Our photo archives contain a goldmine of images recording events both great and small in Tayside, Fife and beyond.
In our new weekly series, Gayle Ritchie brings you 10 photos that were in the news exactly 10 years ago…
1. Past and present staff of Dundee magazine My Weekly gathered to celebrate the publication’s 100th birthday. More than 150 people attended the bash at city nightclub Liquid to mark the milestone. Pictured are the My Weekly team with (centre, cutting the cake) Fiona Brown and Sally Hampton.
2. Angus the cat was caught red-handed, or should that be red-pawed, laundering not money but tiny chicks. Owner Helen Galloway from St Andrews didn’t get in a flap when the two collared dove chicks were found sitting, petrified but otherwise mostly unharmed, in the middle of her laundry basket. The picture shows Angus with Helen and her husband Tom Ashton.
3. Jockey Phil Kinsella rode Brooklyn Brownie to victory in the Festival Chase at Perth racecourse. The 10-1 shot charged home by 14 lengths.
4. St Andrews Castle was the setting for a staging of Once Upon a Time, performed by a cast mainly made up of local children. The production, featuring some well-known characters from fairy tales, was part of the On the Rocks student arts festival. Pictured are some of those who took part.

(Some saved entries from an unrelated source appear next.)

/-- The rules of R376 within one CHANNEL gathering: a paralleled pair of outputs of one group, a twin-wired channel only
with a configured partner, a CTR channel only over a counter input. -/
def initialFchLegal (c : FolioContent) : Bool :=
  c.channels.all fun d =>
    let w := d.words.getD 0 0
    let peer := initialFch c.channels (chPeer w)
    if d.cls = 1 then
      (chWire w != 2 || (chType w == 5 && chPeer w / 8 == d.idx / 8 && chType peer == 5 && chWire peer == 0)) &&
        (chWire w != 1 || c.partner.isSome)
    else d.cls != 7 || !(c.channels.any fun x => x.cls == 1 && x.idx == d.idx) || chType (initialFch c.channels d.idx) == 4

/-- Pools and initial channels (R90, R103, R105, R376). -/
def channelsLegal (c : FolioContent) : Bool :=
  initialFchLegal c &&
  let size (k : Nat) : Nat := (c.pools.find? fun p => p.1 == k).elim 0 (·.2)
  (c.pools.all fun p => decide (1 ≤ p.1) && decide (p.1 ≤ 9) && decide (p.2 ≤ poolLimit.getD p.1 0)) &&
    (c.channels.all fun d => decide (d.idx < size d.cls) && paramsLegal d.cls d.words) &&
    distinct (c.channels.map fun d => (d.cls, d.idx)) &&
    (List.range 4).all fun n => decide ((c.channels.filter fun d => d.cls == 3 && canCtrl d.words == n).length ≤ 128)

/-- The runs of SPINE (R328). -/
def runsLegal (c : FolioContent) : Bool :=
  let pts (scatter : Bool) := (c.runs.filter fun r => r.scatter == scatter).flatMap fun r =>
    (List.range r.count).map fun i => if scatter then (r.node, r.word, r.loc + i) else (0, r.word, r.glob + i)
  distinct (pts false) && distinct (pts true) &&
    c.runs.all fun r =>
      decide (r.loc + r.count ≤ (if r.word then 32768 else 65536)) &&
        decide (r.glob + r.count ≤ (if r.word then 524288 else 2097152))

/-- The window words of a mirror run (R329, R552). -/
def mirrorLength (r : MirrorRun) : Nat := (if r.word then r.count else ceilDiv r.count 32) + ceilDiv r.count 16

/-- The mirror runs (R552). -/
def mirrorLegal (c : FolioContent) : Bool :=
  decide (c.mirror.length ≤ 512) &&
    (c.mirror.all fun r => decide (8 ≤ r.offset) && decide (r.offset + mirrorLength r ≤ 0xF000) &&
      (!r.global || c.role % 2 == 0)) &&
    (c.mirror.zipIdx.all fun a => c.mirror.zipIdx.all fun b =>
      a.2 == b.2 || decide (a.1.offset + mirrorLength a.1 ≤ b.1.offset) ||
        decide (b.1.offset + mirrorLength b.1 ≤ a.1.offset))

/-- The words of the symbols that a replacement's MAP carries are at most 32,768 (R304). -/
def carryLegal (old c : FolioContent) (kind : Nat) : Bool :=
  kind != 3 ||
    decide (((c.map.filter fun m => m.1 != 0).map fun m => ((old.symbols[m.2]?).map symbolWords).getD 0).foldl (· + ·) 0 ≤
      32768)

/-- The type of the gathering that RESOURCE fails in (R90 and the chapters' limits); `s` has the settings in force. -/
def resourceFault (s : State) (c : FolioContent) : Option Nat :=
  if !timingLegal s then some 8
  else if !imageLegal c || !memoryLegal c || !mirrorLegal c then some 1
  else if !fabricLegal c then some 2
  else if !channelsLegal c then some 6
  else if !runsLegal c then some 7
  else none

/-- A symbol lies wholly inside its unit's data or image area, and its retain flag agrees with the retain marking of its
segment or cell (R91). -/
def symbolLegal (c : FolioContent) (y : Symbol) : Bool :=
  let area := (c.areas.find? fun a => a.unit == y.unit).getD ⟨y.unit, [], []⟩
  let unit (u : Nat) : Option FabricUnit := if u = y.unit then c.fabrics.find? (·.id == u) else none
  match y.home with
  | .seg id off =>
    match c.segments.find? (·.id == id) with
    | some g => area.segs.contains id && y.retain == g.retain && y.members.all fun m =>
        let n := match m.ty with
          | .d72 _ => 2
          | _ => 1
        decide (off + m.off + n ≤ g.size) && decide (m.bit < 36)
    | none => false
  | .point word num => !y.retain && y.members.all fun m => area.points.any fun p =>
      p.1 == word && decide (p.2.1 ≤ num + m.off) && decide (num + m.off < p.2.1 + p.2.2)
  | .leaf u i => !y.retain && (unit u).any fun f => decide (i < f.leafCount)
  | .timer u i => (unit u).any fun f => decide (i < f.timerCount) && y.retain == (f.timerWord i 0).getLsbD 30
  | .counter u i => (unit u).any fun f => decide (i < f.counterCount) && y.retain == (f.counterWord i 0).getLsbD 30

/-- The symbol table and the watchdog slots are consistent (R91), and a MAP names each new symbol once with a legal
disposition (R96, R290 to R292, R295). -/
def symbolsLegal (old : Option FolioContent) (c : FolioContent) (mapped : Bool) : Bool :=
  distinct (c.symbols.map (·.name)) && c.symbols.all (symbolLegal c) &&
    (c.wdgSlots.all fun x => c.cores.any (·.name == x.2.1)) &&
    (!mapped || (c.map.length == c.symbols.length &&
      match old with
      | none => true
      | some o => (c.symbols.zip c.map).all fun p =>
        p.2.1 == 0 || (match o.symbols[p.2.2]? with
          | some y => mapLegal (sameCell o c) p.2.1 y p.1
          | none => false)))

/-- The program digest words that FOL_DIGEST shows. -/
def folioDigest (s : State) : List Word := (List.range 8).map fun i => BitVec.ofNat 36 (s.get (R.FOL_DIGEST_DIGEST i))

/-- A tip-in's gatherings put in place of those of the folio in force (R95): STRUCT, SYMBOL and CHANNEL whole, units and
segments by number; SPINE, TIME and POLICY stay. -/
def combine (base tip : FolioContent) (gs : List Gath) : FolioContent :=
  let st := hasGath gs 1
  let keep (id : Nat) : Bool := !st || tip.unitIds.contains id
  let pick {α : Type} (a b : α) : α := if st then a else b
  let merge {α : Type} (id : α → Nat) (b t : List α) : List α :=
    (b.map fun x => (t.find? fun y => id y == id x).getD x) ++ t.filter fun y => !b.any fun x => id x == id y
  let classes := (tip.channels.map (·.cls)).eraseDups
  { base with
    pools := pick tip.pools base.pools
    points := pick tip.points base.points
    pointInit := tip.pointInit
    mirror := pick tip.mirror base.mirror
    groups := pick tip.groups base.groups
    areas := pick tip.areas base.areas
    retainDigest := pick tip.retainDigest base.retainDigest
    keeperDigest := pick tip.keeperDigest base.keeperDigest
    unitIds := pick tip.unitIds base.unitIds
    fabrics := merge (·.id) (base.fabrics.filter fun u => keep u.id) tip.fabrics
    cores := merge (·.id) (base.cores.filter fun u => keep u.id) tip.cores
    segments := merge (·.id) base.segments tip.segments
    symbols := tip.symbols
    channels := base.channels.filter (fun d => !classes.contains d.cls) ++ tip.channels
    map := tip.map
    mapDigests := tip.mapDigests }

/-- The placement check of a whole folio (R264): an initial placement that meets every commit offset. -/
def fitsWhole (s : State) (c : FolioContent) : Bool :=
  match placeAll s (fun _ => false) c with
  | some sheet => timingFits s c sheet 0
  | none => false

/-- What the MAP body breaks, as cause and offset: R71 in its digests, or R96 in its entries. -/
def mapFault (s : State) (ws : List Word) : Option (Nat × Nat) :=
  ((plainBodies s ws).bind fun bs => bs.find? (·.1.ty == 10)).bind fun b =>
    if (b.2.take 16).any (fun w => !zeroBits w 32 4) then some (2, b.1.off)
    else if !mapSound b.2 then some (8, b.1.off)
    else none

/-- The checks of R89 on the words of a folio, in their order: the header, the gatherings, their CRCs, the tags and the seal.
Plaintext is read after the content tag (R80). -/
def wordsFault (s : State) (ws : List Word) (kinds : List Nat) : Option (Nat × Nat) :=
  let gs := gatherings ws
  let len := (ws.getD 3 0).toNat
  let slot := wordField ws 5 0 2
  let clear := if encrypted ws then none else mapFault s ws
  if ws.getD 0 0 ≠ BitVec.ofNat 36 0o146157154151 then some (1, 0)
  else match formatFault ws with
  | some o => some (2, o)
  | none =>
    if wordField ws 2 24 12 ≠ bitsOf (s.reg R.COL_TYPE_TYPE.addr) 24 12 then some (3, 2)
    else if !oneOf (folioKind ws) kinds then some (4, 2)
    else if 2097152 < len ∨ len % 2 = 1 then some (5, 3)
    else if ws.length < len then some (18, ws.length)
    else if keyState s slot ≠ 1 then some (6, 5)
    else if encrypted ws && (wrapEntry s ws).isNone then some (7, 16)
    else match gatherFault ws with
    | some o => some (8, o)
    | none =>
      if clear.isSome then clear
      else match crcFault ws with
      | some o => some (9, o)
      | none =>
        if (plainBodies s ws).isNone then some (10, gathOff gs 63)
        else if !sealVerifies s ws slot then some (11, gathOff gs 63)
        else mapFault s ws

5. In the wake of the harshest winter for decades, Alex Salmond said elderly Scots should never again be forced into making the agonising choice between “heating and eating.” The former SNP leader promised pensioners “a fair deal” during a trip to Perth. The picture shows Mr Salmond meeting Ashley O’Connor and niece Mia Hamilton in Perth High Street.
6. Some of the Queen’s first portrait sittings were released to mark her 84th birthday. The 56 photographs of Princess Elizabeth, most of which belonged to the late Queen Mother, went on display to the public at Windsor Castle. They were taken by Marcus Adams, who pioneered a relaxed, informal style while chronicling two generations of royal children between 1926 and 1956.
7. On April 20, 2010, a methane explosion on BP’s Deepwater Horizon Rig caused it to catch fire and sink, spilling 4.9m barrels of oil into the Gulf of Mexico, around 40 miles from the Louisiana coastline. Eleven workers died and 17 others were injured in what became one of the largest environmental disasters in US history. The impact on marine life was devastating.
8. Robert Gordon’s College in Aberdeen marked the official opening of their brand new state of the art Junior School with the launch of 600 balloons from the quadrangle at Schoolhill.
9. Flights were grounded as a vast ash cloud from the eruption of Icelandic volcano Eyjafjallajökull paralysed the airline industry. The eruption began on April 14, with volcanic ash hurled several kilometres into the atmosphere. Northerly winds then blew this dense plume toward Europe and the busiest airspace in the world. Over the next six days, hundreds of thousands of flights were cancelled. Additional localised disruption continued into May 2010.
10. American civil rights activist Dorothy Height died in Washington D.C. at the age of 98. Born in Richmond, Virginia, Height specifically focused on the issues of African-American women, including unemployment, illiteracy, and voter awareness.